*GOAL OF THE EXERCISE*: Write out exactly what each line says, starting with the first line below and ending on the one with "match t.commandWords u a with".

[PROVIDED RECORDS Boundary: Start]

/-- An issue instruction (R198, R201). -/
def State.issue (s : State) (n : Site) (ecc : CoreEcc) (w : Word) : State :=
  let t := s.tile n
  match unitOfCode (fld w 25 3) with
  | none => s
  | some u =>
    let s := (s.noteCe n ecc).onTile n fun t => t.spend (s.loadWait n w)
    let a := t.xreg (fld w 15 5)
    match t.commandWords u a with
    | .error (cause, addr) => (CoreEnd.trap s cause (tvalOf cause addr)).apply n
    | .ok words =>
      match ecc with
      | .ueData k =>
        (CoreEnd.trap (s.onTile n fun t => t.coreUe n) 5 (tvalOf 5 (a + BitVec.ofNat 32 (4 * (k % words.length))))).apply n
      | _ => s.onTile n fun t => t.offer u words (t.xreg (fld w 20 5)) (fld w 7 5) (fld w 12 3 == 1)

/-- An issue row: `k` is 0 for BK.ISSUE and 1 for BK.TRYISSUE. -/
def State.issueRow (s : State) (n : Site) (ecc : CoreEcc) (k : Nat) : State :=
  match s.coreRuns n, (s.tile n).special with
  | true, some (j, w) =>
    if j = k then
      match ecc with
      | .ueFetch second => s.fetchUe n second
      | _ => s.issue n ecc w
    else s
  | _, _ => s

/-- BK_ISSUE (R201). -/
def execBkIssue (site : Site) (ecc : CoreEcc) (s : State) : Host.Outcome State Fault Refusal :=
  live s fun s => s.issueRow site ecc 0

/-- BK_TRYISSUE (R202). -/
def execBkTryIssue (site : Site) (ecc : CoreEcc) (s : State) : Host.Outcome State Fault Refusal :=
  live s fun s => s.issueRow site ecc 1

/-- COMMAND_ACCEPT (R201): the queue of a held BK.ISSUE has room. -/
def execCommandAccept (site : Site) (s : State) : Host.Outcome State Fault Refusal :=
  live s fun s =>
    if s.powered site then
      s.onTile site fun t => match t.core.bk with
        | .issue u words mask rd => if t.room u then t.issueNow u words mask rd else t
        | _ => t
    else s

/-! ## Waiting for commands (R206 to R208) -/

/-- A row of a command-extension instruction that reads no memory. -/
def State.bkRow (s : State) (n : Site) (k : Nat) (f : Tile → Word → Tile) : State :=
  match s.coreRuns n, (s.tile n).special with
  | true, some (j, w) => if j = k then s.onTile n fun t => f (t.spend (s.loadWait n w)) w else s
  | _, _ => s

/-- BK_WAIT (R207). -/
def execBkWait (site : Site) (s : State) : Host.Outcome State Fault Refusal :=
  live s fun s => s.bkRow site 2 fun t w => t.waitTicket (t.xreg (fld w 15 5)) (fld w 7 5)

/-- WAIT_RETIRE (R207). -/
def execWaitRetire (site : Site) (s : State) : Host.Outcome State Fault Refusal :=
  live s fun s =>
    if s.powered site then
      s.onTile site fun t => match t.core.bk with
        | .wait tk rd => t.waitTicket tk rd
        | _ => t
    else s

/-- BK_POLL (R207). -/
def execBkPoll (site : Site) (s : State) : Host.Outcome State Fault Refusal :=
  live s fun s => s.bkRow site 3 fun t w => t.bkEnd (fld w 7 5) (t.ticketStatus (t.xreg (fld w 15 5)))

/-- BK_WAITU (R208). -/
def execBkWaitu (site : Site) (s : State) : Host.Outcome State Fault Refusal :=
  live s fun s => s.bkRow site 4 fun t w =>
    let mask := t.xreg (fld w 15 5)
    t.waitUnits ((unitsOf mask).map fun u => (unitCode u, (t.unit u).issued)) mask (fld w 7 5)

/-- WAITU_RETIRE (R208). -/
def execWaituRetire (site : Site) (s : State) : Host.Outcome State Fault Refusal :=
  live s fun s =>
    if s.powered site then
      s.onTile site fun t => match t.core.bk with
        | .waitu targets mask rd => t.waitUnits targets mask rd
        | _ => t
    else s

end Sys2Proof.Machine
end

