-- ==== Sys2Proof/Certificates/Slice0/Obligations.lean ====
section
/-! DEFINITION. The statements about the chiplet that the provers prove. Every statement about an outcome says that the command answers a
next state (`Completes`) and what that state holds; what a statement names as the only difference is its frame. -/

open Sys2Proof Sys2Proof.Machine

/-! ## The queue, the steps, reset and boot -/

/-- A step runs the command at the front of the queue with the queue's rest. With an empty queue one tile cycle passes (the model's
choice, assumption 6): in reset nothing happens; out of reset the count of cycles rises by one, and while no answer of a port that has
gone DOWN waits for the loom, nothing but that count, tiles and the packets on the weft differs. -/
def Obligations.StepRunsFrontCommand : Prop :=
  (∀ (c : Instr) (s : State), step { s with pending := c :: s.pending } = exec c s) ∧
    ∀ s : State, s.pending = [] →
      ∃ t, step s = .next t ∧ (s.inReset = true → t = s) ∧
        (s.inReset = false → t.cycles = s.cycles + 1 ∧ t.pending = [] ∧
          (s.loom.refused = [] → t = { s with tiles := t.tiles, cycles := t.cycles, net := t.net }))

/-- Every command leaves a next state, in every state, and the waiting commands stay as they are; that it does so where the state rules
the event out is the model's choice (assumption 1). -/
def Obligations.EveryCommandLeavesTheQueue : Prop :=
  ∀ (c : Instr) (s : State), ∃ t, exec c s = .next t ∧ t.pending = s.pending

/-- An invariant of every step: in reset the chiplet holds its reset state, but for the fuses with the registers that show them and what
is not the chiplet's own: the waiting commands, what has been sent, the TAP, and the model's own counters of free values and signatures
(R386, R531, R540). That a command other than RESET_ASSERT, RESET_RELEASE and the TAP's changes nothing in reset is the model's choice
(assumption 1). -/
def Obligations.StepKeepsHeldInReset : Prop :=
  ∀ s t : State, s.heldInReset → step s = .next t → t.heldInReset

/-- No command changes a fuse: reset loses all other state, and the test port only reads them (R540, R552). -/
def Obligations.FusesOutlastEveryCommand : Prop :=
  ∀ (c : Instr) (s t : State), exec c s = .next t → t.steward.fuses = s.steward.fuses
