-- ==== Sys2Proof/Laws/Bits.lean ====
section
/-! SUPPORT. Laws of bit fields: what a field or a bit of a word is after a field is set. -/

namespace Sys2Proof.Machine

/-- Bits of a field. -/
theorem testBit_fld {n : Nat} (w : BitVec n) (lo len i : Nat) :
    (fld w lo len).testBit i = (decide (i < len) && w.getLsbD (lo + i)) := by
  simp [fld, Nat.testBit_mod_two_pow, Nat.testBit_shiftRight, BitVec.getLsbD]

theorem bitOf_at32 (v lo i : Nat) : bitOf (at32 v lo) i = (decide (i < 32) && decide (lo ≤ i) && v.testBit (i - lo)) := by
  simp [bitOf, at32, BitVec.getLsbD_ofNat, Nat.testBit_shiftLeft, Bool.and_assoc]

theorem bitOf_mask32 (lo len i : Nat) :
    bitOf (mask32 lo len) i = (decide (i < 32) && decide (lo ≤ i) && decide (i - lo < len)) := by
  simp [bitOf, mask32, BitVec.getLsbD_ofNat, Nat.testBit_shiftLeft, Nat.testBit_two_pow_sub_one, Bool.and_assoc]

theorem bitOf_or {n : Nat} (a b : BitVec n) (i : Nat) : bitOf (a ||| b) i = (bitOf a i || bitOf b i) := by simp [bitOf]

theorem bitOf_and {n : Nat} (a b : BitVec n) (i : Nat) : bitOf (a &&& b) i = (bitOf a i && bitOf b i) := by simp [bitOf]

theorem bitOf_not (a : Word) (i : Nat) : bitOf (~~~a) i = (decide (i < 32) && !bitOf a i) := by simp [bitOf]

/-- A bit of a word of which a field has been set. -/
theorem bitOf_setFld (w : Word) (lo len v i : Nat) :
    bitOf (setFld w lo len v) i =
      if lo ≤ i ∧ i < lo + len ∧ i < 32 then v.testBit (i - lo) else bitOf w i := by
  rw [setFld, bitOf_or, bitOf_and, bitOf_not, bitOf_mask32, bitOf_at32, Nat.testBit_mod_two_pow]
  by_cases h1 : i < 32
  · by_cases h2 : lo ≤ i
    · by_cases h3 : i < lo + len
      · have h4 : i - lo < len := by omega
        simp [h1, h2, h3, h4]
      · have h4 : ¬ i - lo < len := by omega
        simp [h1, h2, h3, h4]
    · simp [h1, h2]
  · have hw : bitOf w i = false := by rw [bitOf]; exact BitVec.getLsbD_of_ge _ _ (by omega)
    simp [h1, hw]

/-- A field as it has been set. -/
theorem fld_setFld (w : Word) (lo len v : Nat) (h : lo + len ≤ 32) : fld (setFld w lo len v) lo len = v % 2 ^ len := by
  apply Nat.eq_of_testBit_eq
  intro i
  rw [testBit_fld, Nat.testBit_mod_two_pow]
  have := bitOf_setFld w lo len v (lo + i)
  rw [bitOf] at this
  rw [this]
  by_cases hi : i < len
  · rw [if_pos ⟨by omega, by omega, by omega⟩]; simp [hi]
  · simp [hi]

/-- A field apart from the one that has been set. -/
theorem fld_setFld_ne (w : Word) (lo len v lo' len' : Nat) (h : lo' + len' ≤ lo ∨ lo + len ≤ lo') :
    fld (setFld w lo len v) lo' len' = fld w lo' len' := by
  apply Nat.eq_of_testBit_eq
  intro i
  rw [testBit_fld, testBit_fld]
  have := bitOf_setFld w lo len v (lo' + i)
  rw [bitOf, bitOf] at this
  by_cases hi : i < len'
  · rw [this, if_neg (by omega)]
  · simp [hi]

/-- A field of a word in which a single bit apart from it has been set. -/
theorem fld_or_at32 (w : Word) (v bit lo len : Nat) (hv : v < 2) (h : bit < lo ∨ lo + len ≤ bit) :
    fld (w ||| at32 v bit) lo len = fld w lo len := by
  apply Nat.eq_of_testBit_eq
  intro i
  rw [testBit_fld, testBit_fld]
  by_cases hi : i < len
  · have h1 := bitOf_or w (at32 v bit) (lo + i)
    rw [bitOf_at32] at h1
    rw [bitOf, bitOf] at h1
    rw [h1]
    by_cases h2 : bit ≤ lo + i
    · have : v.testBit (lo + i - bit) = false :=
        Nat.testBit_lt_two_pow (Nat.lt_of_lt_of_le hv (by
          calc 2 = 2 ^ 1 := rfl
            _ ≤ 2 ^ (lo + i - bit) := Nat.pow_le_pow_right (by omega) (by omega)))
      simp [this]
    · simp [h2]
  · simp [hi]

end Sys2Proof.Machine
end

[PROVIDED RECORDS Boundary: End]

*ANSWER SECTION*:
/-- An issue instruction (R198, R201). -/
def State.issue (s : State) (n : Site) (ecc : CoreEcc) (w : Word) : State :=
  let t := s.tile n
  match unitOfCode (fld w 25 3) with
  | none => s
  | some u =>
    let s := (s.noteCe n ecc).onTile n fun t => t.spend (s.loadWait n w)
    let a := t.xreg (fld w 15 5)
    match t.commandWords u a with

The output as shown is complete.